Like above, you just need to pick a schedule and stick to it. Don't just milk when you feel like it. Going off schedule will cause problems. You will get a feel of what your does will tolerate. I know early in lactation, mine don't tolerate too much more than an hour late as they get way too tight. Late in lactation, I can vary 2-3 hours if something comes up, maybe more. But if you milk whenever and don't stick to a schedule, you risk losing production as well.


----------



## TexasGoatMan (Jul 4, 2015)

When the kids are first born, We will milk the colostrum totally out after 24 hours. But we will relieve the udder some after the kids have had time to get all the colostrum they need in the first 12 hours. Then we (wife and I) milk in the mornings usually around 8 am give or take a few minutes. We let the kids run with the does during the day and separate them at night so we can milk the next morning. As the kids get older and if we don't need the milk then we will let the kids have the milk as long as they can handle what the doe is giving. If they don't keep the udder down then we will milk the doe as often as needed. However as time has come and gone, we are getting more interest from folks who want some of the milk. So we are milking more. If we need to milk in the afternoon, then it is 5 pm ST or 6 pm DST. and still 8 am regardless.


----------



## GoofyGoat (Sep 21, 2018)

I'm pretty much a 7am and 7pm person too. However, I'll move it back to 6pm as the daylight wanes because my silly girls don't like being out after dark. I don't have big Milkers as they're nigies, but they do better if I don't mess with their schedule too much. Life does happen and if I'm early or late, I'd better have a baggie of animal crackers handy or they'll lay down and refuse to be led out of the pen lol...
They're not spoiled


----------



## FoxRidge (Aug 26, 2016)

I work 10 hour shifts 4 days a week that swing back and forth between 7am-5pm in which I milk at 4:20am and then again at 5:30pm. When I work the 3pm-1am shift I milk at 1:30pm and then again at 2am. I just finished washing my milk pan and am off to bed lol


----------



## GoofyGoat (Sep 21, 2018)

FoxRidge said:


> I work 10 hour shifts 4 days a week that swing back and forth between 7am-5pm in which I milk at 4:20am and then again at 5:30pm. When I work the 3pm-1am shift I milk at 1:30pm and then again at 2am. I just finished washing my milk pan and am off to bed lol


Oh bless you, I remember those shifts, they're hard on the body.
I'm a morning person so swing shift was always miserable for me but I loved graveyards and day shifts. That 3pm thru 1am shift would kill me. 
How do your girls handle the schedule changes, do you just change up milking times or, work your way up to it?


----------



## FoxRidge (Aug 26, 2016)

They do fine usually, if I have had the same shift for 2 weeks then when it swaps I usually milk earlier to bring their clock around but when I open the milk stall door to let each doe in they just stare at me like, " your clocks off lady". I work in the ER so they shifts usually fly by lol


----------



## MadHouse (Oct 3, 2019)

FoxRidge said:


> I work 10 hour shifts 4 days a week that swing back and forth between 7am-5pm in which I milk at 4:20am and then again at 5:30pm. When I work the 3pm-1am shift I milk at 1:30pm and then again at 2am. I just finished washing my milk pan and am off to bed lol


That sounds crazy to me! mg:
Glad you worked it out and your does are ok with it!


----------



## MellonFriend (Aug 8, 2017)

Oh man that would be rough! I am NOT a morning person. I am lucky to have my mother who gets up before me and she will be taking the morning milking on. We are thinking some time around 7:00 am. I tend to sleep till 9:00 am. (embarrassed)


----------



## MadHouse (Oct 3, 2019)

MellonFriend said:


> Oh man that would be rough! I am NOT a morning person. I am lucky to have my mother who gets up before me and she will be taking the morning milking on. We are thinking some time around 7:00 am. I tend to sleep till 9:00 am. (embarrassed)
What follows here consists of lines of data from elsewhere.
-- ==== Sys2Proof/Laws/TouchWbOps.lean ====
section
/-!
SUPPORT. What each operation of Machine/WbOps.lean can do: the registers and parts of the state it may write, and nothing
else; the unit, its queue and the form of its stores are kept.
-/

-- proofs are elaborated one after another: many at once ask for more threads than a memory limit allows
set_option Elab.async false

set_option linter.unusedTactic false
set_option linter.unusedVariables false
set_option linter.unusedSimpArgs false
set_option linter.unreachableTactic false
set_option linter.tactic.unusedName false

namespace Sys2Proof.Machine

def State.wbMeter_cells : List Nat :=
  [0x1411]

theorem State.wbMeter_touch {W0 : List Nat} {s0 s : State} (h0 : Touch W0 s0 s) (hW : Sub State.wbMeter_cells W0) (m : WbMeter) :
    Touch W0 s0 (State.wbMeter s m) := by
  have w1411 : 0x1411 ∈ W0 := hW.mem rfl
  unfold State.wbMeter
  repeat' first
    | with_reducible assumption
    | (extract_lets +onlyGivenNames xx; (try clear_value xx); revert xx; intro _)
    | with_reducible refine Touch.update ?_

def State.wbCheckpoint_cells : List Nat :=
  [0x1411]

theorem State.wbCheckpoint_touch {W0 : List Nat} {s0 s : State} (h0 : Touch W0 s0 s) (hW : Sub State.wbCheckpoint_cells W0) (kind : Nat) (seq : Nat) :
    Touch W0 s0 (State.wbCheckpoint s kind seq) := by
  have w1411 : 0x1411 ∈ W0 := hW.mem rfl
  unfold State.wbCheckpoint
  repeat' first
    | with_reducible assumption
    | (extract_lets +onlyGivenNames xx; (try clear_value xx); revert xx; intro _)
    | with_reducible refine Touch.update ?_

def State.wbEmit_cells : List Nat :=
  [0x801, 0x1411]

theorem State.wbEmit_touch {W0 : List Nat} {s0 s : State} (h0 : Touch W0 s0 s) (hW : Sub State.wbEmit_cells W0) (typ : Nat) (extra : Nat) (body : List Byte) :
    Touch W0 s0 (State.wbEmit s typ extra body) := by
  have c_State_wbCheckpoint : Sub State.wbCheckpoint_cells W0 := Sub.trans (Sub.of rfl) hW
  have w801 : Writes W0 R.WB_EVENT := Or.inl (hW.mem rfl)
  have w1411 : 0x1411 ∈ W0 := hW.mem rfl
  unfold State.wbEmit
  repeat' first
    | with_reducible assumption
    | (extract_lets +onlyGivenNames xx; guard_hyp xx : State := _; refine Touch.cut (x := xx) ?_ ?_; (on_goal 2 => (intro hh; (try clear_value xx); revert xx; intro _ _)); any_goals (revert xx; intro _))
    | (extract_lets +onlyGivenNames xx; (try clear_value xx); revert xx; intro _)
    | with_reducible refine State.wbCheckpoint_touch ?_ c_State_wbCheckpoint _ _
    | with_reducible refine State.event_touch ?_ _ ?_
    | with_reducible refine Touch.update ?_

def State.wbLast_cells : List Nat :=
  [0x801, 0x1402, 0x1411]

theorem State.wbLast_touch {W0 : List Nat} {s0 s : State} (h0 : Touch W0 s0 s) (hW : Sub State.wbLast_cells W0) :
    Touch W0 s0 (State.wbLast s) := by
  have c_State_fresh : Sub State.fresh_cells W0 := Sub.trans (Sub.of rfl) hW
  have c_State_wbEmit : Sub State.wbEmit_cells W0 := Sub.trans (Sub.of rfl) hW
  have w801 : Writes W0 R.WB_EVENT := Or.inl (hW.mem rfl)
  have w1411 : 0x1411 ∈ W0 := hW.mem rfl
  unfold State.wbLast
  repeat' first
    | with_reducible assumption
    | (extract_lets +onlyGivenNames xx; (try clear_value xx); revert xx; intro _)
    | with_reducible refine State.fresh_touch ?_ c_State_fresh
    | with_reducible refine State.wbEmit_touch ?_ c_State_wbEmit _ _ _
    | with_reducible refine State.event_touch ?_ _ ?_
    | with_reducible refine Touch.update ?_

def State.wbRelease_cells : List Nat :=
  [0x801, 0x1402, 0x1411]

theorem State.wbRelease_touch {W0 : List Nat} {s0 s : State} (h0 : Touch W0 s0 s) (hW : Sub State.wbRelease_cells W0) (typ : Nat) (extra : Nat) (body : List Byte) :
    Touch W0 s0 (State.wbRelease s typ extra body) := by
  have c_State_wbLast : Sub State.wbLast_cells W0 := Sub.trans (Sub.of rfl) hW
  have c_State_wbEmit : Sub State.wbEmit_cells W0 := Sub.trans (Sub.of rfl) hW
  have w1411 : 0x1411 ∈ W0 := hW.mem rfl
  unfold State.wbRelease
  repeat' first
    | with_reducible assumption
    | (extract_lets +onlyGivenNames xx; (try clear_value xx); revert xx; intro _)
    | with_reducible refine State.wbLast_touch ?_ c_State_wbLast
    | with_reducible refine State.wbEmit_touch ?_ c_State_wbEmit _ _ _
    | with_reducible refine Touch.ite ?_ ?_
    | with_reducible refine Touch.update ?_

def State.wbFault_cells : List Nat :=
  [0x801, 0x1402, 0x1411]

theorem State.wbFault_touch {W0 : List Nat} {s0 s : State} (h0 : Touch W0 s0 s) (hW : Sub State.wbFault_cells W0) (code : Nat) :
    Touch W0 s0 (State.wbFault s code) := by
  have c_State_fresh : Sub State.fresh_cells W0 := Sub.trans (Sub.of rfl) hW
  have c_State_wbRelease : Sub State.wbRelease_cells W0 := Sub.trans (Sub.of rfl) hW
  have w801 : Writes W0 R.WB_EVENT := Or.inl (hW.mem rfl)
  have w1411 : 0x1411 ∈ W0 := hW.mem rfl
  unfold State.wbFault
  repeat' first
    | with_reducible assumption
    | (extract_lets +onlyGivenNames xx; (try clear_value xx); revert xx; intro _)
    | with_reducible refine State.fresh_touch ?_ c_State_fresh
    | with_reducible refine State.wbRelease_touch ?_ c_State_wbRelease _ _ _
    | with_reducible refine State.event_touch ?_ _ ?_
    | with_reducible refine Touch.ite ?_ ?_
    | with_reducible refine Touch.update ?_

def State.wbNotice_cells : List Nat :=
  [0x801, 0x1402, 0x1411]

theorem State.wbNotice_touch {W0 : List Nat} {s0 s : State} (h0 : Touch W0 s0 s) (hW : Sub State.wbNotice_cells W0) (reason : Nat) (code : Nat) :
    Touch W0 s0 (State.wbNotice s reason code) := by
  have c_State_wbRelease : Sub State.wbRelease_cells W0 := Sub.trans (Sub.of rfl) hW
  have w801 : Writes W0 R.WB_EVENT := Or.inl (hW.mem rfl)
  unfold State.wbNotice
  repeat' first
    | with_reducible assumption
    | with_reducible refine State.wbRelease_touch ?_ c_State_wbRelease _ _ _
    | with_reducible refine State.event_touch ?_ _ ?_

def State.sweepOn_cells : List Nat :=
  [0x200, 0x300, 0x301, 0x31f, 0x400, 0x401, 0x40f, 0xa01, 0xa32, 0x1408, 0x1409, 0x140f]

theorem State.sweepOn_touch {W0 : List Nat} {s0 s : State} (h0 : Touch W0 s0 s) (hW : Sub State.sweepOn_cells W0) :
    Touch W0 s0 (State.sweepOn s) := by
  have c_State_chgSuspend : Sub State.chgSuspend_cells W0 := Sub.trans (Sub.of rfl) hW
  have c_State_excClip : Sub State.excClip_cells W0 := Sub.trans (Sub.of rfl) hW
  have w300 : Writes W0 R.CHG_STATUS := Or.inl (hW.mem rfl)
  have w400 : Writes W0 R.CONV_STATUS := Or.inl (hW.mem rfl)
  unfold State.sweepOn
  repeat' first
    | with_reducible assumption
    | (extract_lets +onlyGivenNames xx; guard_hyp xx : State := _; refine Touch.cut (x := xx) ?_ ?_; (on_goal 2 => (intro hh; (try clear_value xx); revert xx; intro _ _)); any_goals (revert xx; intro _))
    | with_reducible refine State.chgSuspend_touch ?_ c_State_chgSuspend _ ?_
    | with_reducible refine State.excClip_touch ?_ c_State_excClip
    | with_reducible refine State.setFlag_touch ?_ _ _ ?_
    | with_reducible refine Touch.ite ?_ ?_

def State.sweepOff_cells : List Nat :=
  [0x300, 0x400, 0x401, 0x40f, 0xa01, 0xa32, 0x1408, 0x140f]

theorem State.sweepOff_touch {W0 : List Nat} {s0 s : State} (h0 : Touch W0 s0 s) (hW : Sub State.sweepOff_cells W0) :
    Touch W0 s0 (State.sweepOff s) := by
  have c_State_excEnd : Sub State.excEnd_cells W0 := Sub.trans (Sub.of rfl) hW
  have c_State_chgRelease : Sub State.chgRelease_cells W0 := fun _ h => nomatch h
  have w300 : Writes W0 R.CHG_STATUS := Or.inl (hW.mem rfl)
  unfold State.sweepOff
  repeat' first
    | with_reducible assumption
    | with_reducible refine State.excEnd_touch ?_ c_State_excEnd
    | with_reducible refine State.chgRelease_touch ?_ c_State_chgRelease _ ?_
That's nice that you get your mother to help with milking!!


----------



## lottsagoats1 (Apr 12, 2014)

I work 12 hour overnights, 3 days a week, and then another 4 hours during my days off, time changes from week to week. My poor girls don't have a real schedule. I milk as soon as I get home, starting around 0800. My son and daughter in law then milk in the evening, anywhere between 2000-2200. On my days off, I milk around 0900 and then again any time between 2100-0030. They all get fed 3 meals a day, so that also changes with my work schedule.

They adapt really well to my messed up schedule. Up until this past January, I worked 1500-2300, so had a different schedule that was easier on them, had been like that for 12 years. Then, they had to change it on me. We are totally messed up here at my place! LOL


----------